-- ==== Sys2Proof/Proofs/SittingEnd.lean ====
section
/-!
PROOFS. The end of a sitting: CLOSE_SITTING, FORCE_CLOSE and CLEAR_SITTING, with the closing claim, the cancelling of a
sitting's calls and the freeing of its slots (R18, R58 to R60, R115).
-/

namespace Sys2Proof.Machine

/-! ### The closing claim (R18) -/

/-- Candidates with no seat make no difference to a clearing. -/
theorem clearedFor_congr {s u : State} {p q : Candidate → Bool} (hpq : ∀ x : Candidate, x.bound.isSome = true → p x = q x)
    (h : s.clearedFor u p) : s.clearedFor u q := by
  have hnamed : ∀ i, (∃ c x, s.cand? c = some x ∧ p x = true ∧ x.bound = some i) ↔
      ∃ c x, s.cand? c = some x ∧ q x = true ∧ x.bound = some i := fun i =>
    exists_congr fun c => exists_congr fun x => and_congr_right fun _ => and_congr_left fun hb => by
      rw [hpq x (by simp [hb])]
  have hcalls : ∀ o : Option Candidate,
      o.any (fun x => p x && x.bound.isSome) = o.any (fun x => q x && x.bound.isSome) := by
    intro o
    cases o with
    | none => rfl
    | some x => cases hb : x.bound.isSome <;> simp [hb, hpq]
  unfold State.clearedFor at *
  simpa only [hnamed, hcalls] using h

/-- A candidate with no seat is as with its seat taken. -/
theorem Candidate.eq_unbound {x : Candidate} (h : x.bound = none) : { x with bound := none } = x := by
  rw [← h]

section
variable (s : State) (k : Nat)

/-- The bindings of a sitting's candidates are cleared. -/
theorem clearedFor_closingClaim : s.clearedFor (s.closingClaim k).1 (fun x => x.sitting == k) :=
  clearedFor_congr (p := fun x => x.sitting == k && x.bound.isSome) (fun x hx => by simp [hx])
    (clearedFor_clearBindings (fun _ => mem_slotsWhere) (fun _ => rfl) (fun _ => rfl) (fun _ => rfl) rfl)

theorem closingClaim_frame : (s.closingClaim k).1 = { s with
    htu := (s.closingClaim k).1.htu
    cdp.calls := (s.closingClaim k).1.cdp.calls
    sal.retryDue := (s.closingClaim k).1.sal.retryDue } := by
  simp only [State.closingClaim, askRetryIf_eq]
  rw [clearBindings_frame]

theorem cand?_closingClaim (c : Nat) : (s.closingClaim k).1.cand? c =
    (s.cand? c).map (fun x => if x.sitting = k then { x with bound := none } else x) := by
  simp only [State.closingClaim, askRetryIf_cand?, cand?_clearBindings, mem_slotsWhere]
  cases s.cand? c with
  | none => simp
  | some x =>
    by_cases hk : x.sitting = k
    · subst hk
      cases hb : x.bound with
      | none => simp [hb, Candidate.eq_unbound hb]
      | some i => simp [hb]
    · simp [hk]

end

/-! ### The cancelling of a sitting's calls (R115) -/

/-- Is the call, if there is one, in service with a handset? -/
def servedBy (h : Nat) (o : Option Call) : Bool := o.any (fun y => y.state == .inService h)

----------------------------------------

- Your goal: Show all lines from the records above where the word "cancelling" occurs.

- Answer for this exercise:
PROOFS. The end of a sitting: CLOSE_SITTING, FORCE_CLOSE and CLEAR_SITTING, with the closing claim, the cancelling of a
/-! ### The cancelling of a sitting's calls (R115) -/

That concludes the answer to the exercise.